/-! ### The commands -/

/-- Settles O38: READ NEXT by whether the port reads and has a slot free, READ WINDOW by its count, then by its
range. -/
theorem readNextAndReadWindow : Obligations.ReadNextAndReadWindow := by
  unfold Obligations.ReadNextAndReadWindow
  refine fun p s admitted =>
    ⟨fun id tag wait c found owned => ⟨fun reads => ?_, fun idle => ⟨fun full => ?_, fun free => ?_⟩⟩,
    fun offset count => ⟨fun bad _ => ?_, fun bad _ => ?_, fun good bad => ?_, fun good inside => ?_⟩⟩
  · refine congrArg _ (hostFrame_refused _ admitted ?_)
    rw [withCursor_takeFrame _ found owned]
    exact readNext_busy (by simpa using reading_iff.mpr reads)
  · have noSlot : s.slotFree p = false :=
      Bool.eq_false_iff.mpr fun free => Nat.not_lt.mpr full (slotFree_iff.mp free)
    refine congrArg _ (hostFrame_refused _ admitted ?_)
    rw [withCursor_takeFrame _ found owned]
    exact readNext_noSlot (by simpa using reading_eq_false idle) (by simpa using noSlot)
  · refine congrArg Host.Outcome.next ?_
    rw [hostFrame_admitted s p .cursor _ .needed admitted, withCursor_takeFrame _ found owned,
      readNext_accepted (by simpa using reading_eq_false idle) (by simpa using slotFree_iff.mpr free)]
    exact (answer_settle ..).trans (congrArg State.settle (answer_accepted ..))
  · exact ⟨.badValue, .inl rfl, congrArg _ (hostFrame_readWindow_badValue admitted bad)⟩
  · exact congrArg _ (hostFrame_readWindow_badValue admitted bad)
  · refine congrArg _ (hostFrame_refused _ admitted ?_)
    rw [readWindow_count good, takeFrame_window, if_pos bad]
  · refine congrArg Host.Outcome.next ?_
    rw [hostFrame_admitted s p .cursor _ .needed admitted, readWindow_count good, takeFrame_window, if_neg inside]
    exact answer_answered ..

end Sys2Proof.Machine
end

section
/-! SUPPORT. The completion and notice lists (R168 to R173): how a NEXT or AGAIN operand reads, what the frame comes to
that changes one completion unit, each take by the case of its list, and the port a notice is handed to. -/

namespace Sys2Proof.Machine

set_option Elab.async false

variable {s : State} {p : Port} {which : Byte}

/-! ### The operand -/

theorem whichOf_eq_none (h : 1 < which.toNat) : whichOf which = none := by
  have h0 : which ≠ 0x00#8 := by rintro rfl; simp at h
  have h1 : which ≠ 0x01#8 := by rintro rfl; simp at h
  simp [whichOf, h0, h1]

theorem whichOf_next : whichOf 0x00#8 = some .next := rfl

theorem whichOf_again (small : ¬ 1 < which.toNat) (h : which ≠ 0x00#8) : whichOf which = some .again := by
  obtain rfl : which = 0x01#8 := by bv_omega
  rfl

/-! ### Changing one completion unit -/

theorem modLists_congr {f g : CompletionUnit → CompletionUnit} (h : f (s.port p).lists = g (s.port p).lists) :
    s.modLists p f = s.modLists p g := modPort_congr s p _ _ (by rw [h])

/-- R124: the mode table takes TAKE COMPLETION and TAKE NOTICE in every mode. -/
theorem admits_always (hr : s.inReset = false) (ha : (s.port p).attached = true) : s.admits p .always := ⟨hr, ha, rfl⟩

section
variable {cls : CommandClass} {body : State → Reply} {code : Code} {result : List Byte}

theorem hostFrame_unchanged (need : Attachment) (h : s.admits p cls)
    (hb : body (s.takeFrame p) = { state := s.takeFrame p, code := code, result := result }) :
    hostFrame p need cls body s = s.answered p code result := by
  rw [hostFrame_admitted s p cls body need h, hb]
  exact answer_answered ..

theorem hostFrame_modLists (need : Attachment) (h : s.admits p cls) {f g : CompletionUnit → CompletionUnit}
    (hb : body (s.takeFrame p) = { state := (s.takeFrame p).modLists p f, code := code, result := result })
    (hf : f (s.port p).lists = g (s.port p).lists) :
    hostFrame p need cls body s = (s.answered p code result).modLists p g := by
  rw [hostFrame_admitted s p cls body need h, hb]
  exact (answer_modLists ..).trans (modLists_congr (by rwa [answered_lists]))

end

/-! ### TAKE COMPLETION (R169) -/

section
variable {u : CompletionUnit} {c : Completion} {queue : List Completion}

theorem CompletionUnit.takeCompletion_empty (h : u.queue = []) :
    u.takeCompletion = { u with lastCompletion := none } := by
  obtain ⟨⟩ := u
  cases h
  rfl

theorem CompletionUnit.takeCompletion_cons (h : u.queue = c :: queue) :
    u.takeCompletion = { u with queue := queue, lastCompletion := some c } := by
  simp [CompletionUnit.takeCompletion, h]

end

theorem takeCompletion_badValue (h : 1 < which.toNat) (s : State) :
    takeCompletion p which s = .refuse s .badValue := by simp [takeCompletion, whichOf_eq_none h]

theorem takeCompletion_next (s : State) {answer : Option Completion}
    (h : (s.port p).lists.takeCompletion.lastCompletion = answer) :
    takeCompletion p 0x00#8 s =
      { state := s.modLists p CompletionUnit.takeCompletion
        code := (completionAnswer answer).1
        result := (completionAnswer answer).2 } := by
  simp [takeCompletion, whichOf_next, h]

theorem takeCompletion_again (small : ¬ 1 < which.toNat) (h : which ≠ 0x00#8) (s : State) :
    takeCompletion p which s =
      { state := s
        code := (completionAnswer (s.port p).lists.lastCompletion).1
        result := (completionAnswer (s.port p).lists.lastCompletion).2 } := by
  simp [takeCompletion, whichOf_again small h]

/-! ### TAKE NOTICE (R172) -/

section
variable {u : CompletionUnit} {n : Notice} {notices : List Notice}

theorem CompletionUnit.takeNotice_empty (h : u.notices = []) : u.takeNotice = { u with lastNotice := none } := by
  obtain ⟨⟩ := u
  cases h
  rfl

/-- R172: the take that empties the list clears the lost count. -/
theorem CompletionUnit.takeNotice_singleton (h : u.notices = [n]) :
    u.takeNotice = { u with notices := [], lost := 0, lastNotice := some (n, u.lost) } := by
  simp [CompletionUnit.takeNotice, h]

theorem CompletionUnit.takeNotice_cons (h : u.notices = n :: notices) (several : notices ≠ []) :
    u.takeNotice = { u with notices := notices, lastNotice := some (n, u.lost) } := by
  simp [CompletionUnit.takeNotice, h, several]

end

theorem takeNotice_badValue (h : 1 < which.toNat) (s : State) : takeNotice p which s = .refuse s .badValue := by
  simp [takeNotice, whichOf_eq_none h]

theorem takeNotice_next (s : State) {answer : Option (Notice × Nat)}
    (h : (s.port p).lists.takeNotice.lastNotice = answer) :
    takeNotice p 0x00#8 s =
      { state := s.modLists p CompletionUnit.takeNotice
        code := (noticeAnswer answer).1
        result := (noticeAnswer answer).2 } := by
  simp [takeNotice, whichOf_next, h]

theorem takeNotice_again (small : ¬ 1 < which.toNat) (h : which ≠ 0x00#8) (s : State) :
    takeNotice p which s =
      { state := s
        code := (noticeAnswer (s.port p).lists.lastNotice).1
        result := (noticeAnswer (s.port p).lists.lastNotice).2 } := by
  simp [takeNotice, whichOf_again small h]

/-! ### Notices and completions that join a list (R168, R170, R171) -/

section
variable (n : Notice)

theorem port_hand_ne {q : Port} (h : q ≠ p) : (s.hand p n).port q = s.port q := by
  unfold State.hand
  split
  · exact port_modLists_ne s p q _ h
  · rfl

theorem port_hand_self :
    (s.hand p n).port p =
      if (s.port p).attached = false then s.port p
      else { s.port p with lists := (s.port p).lists.addNotice n } := by
  cases attached : (s.port p).attached <;> simp [State.hand, attached]

theorem port_hand_congr {t : State} (h : s.port p = t.port p) : (s.hand p n).port p = (t.hand p n).port p := by
  rw [port_hand_self, port_hand_self, h]

/-- R170: what a port finds of a notice handed to all ports does not depend on the other two. -/
theorem port_handAll : (s.handAll n).port p = (s.hand p n).port p := by
  cases p with
  | a => exact (port_hand_ne n (by decide)).trans (port_hand_ne n (by decide))
  | b => exact (port_hand_ne n (by decide)).trans (port_hand_congr n (port_hand_ne n (by decide)))
  | c => exact port_hand_congr n ((port_hand_ne n (by decide)).trans (port_hand_ne n (by decide)))

end

theorem CompletionUnit.post_reserved {u : CompletionUnit} (h : 0 < u.reserved) (c : Completion) :
    u.post c = { u with queue := u.queue ++ [c], reserved := u.reserved - 1 } := if_pos h

/-! ### The ATTN line (R173) -/

theorem attn_iff (hr : s.inReset = false) :
    s.attn p = true ↔
      ((s.port p).lists.queue ≠ [] ∧ (s.port p).maskCompletions = true) ∨
        ((s.port p).lists.notices ≠ [] ∧ (s.port p).maskNotices = true) := by
  simp only [State.attn, hr, Bool.not_false, Bool.true_and, Bool.or_eq_true, Bool.and_eq_true, Bool.not_eq_true',
    List.isEmpty_eq_false_iff]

════════════════════

A single number is the answer here: the count of lines in the material above holding the string "inside".

2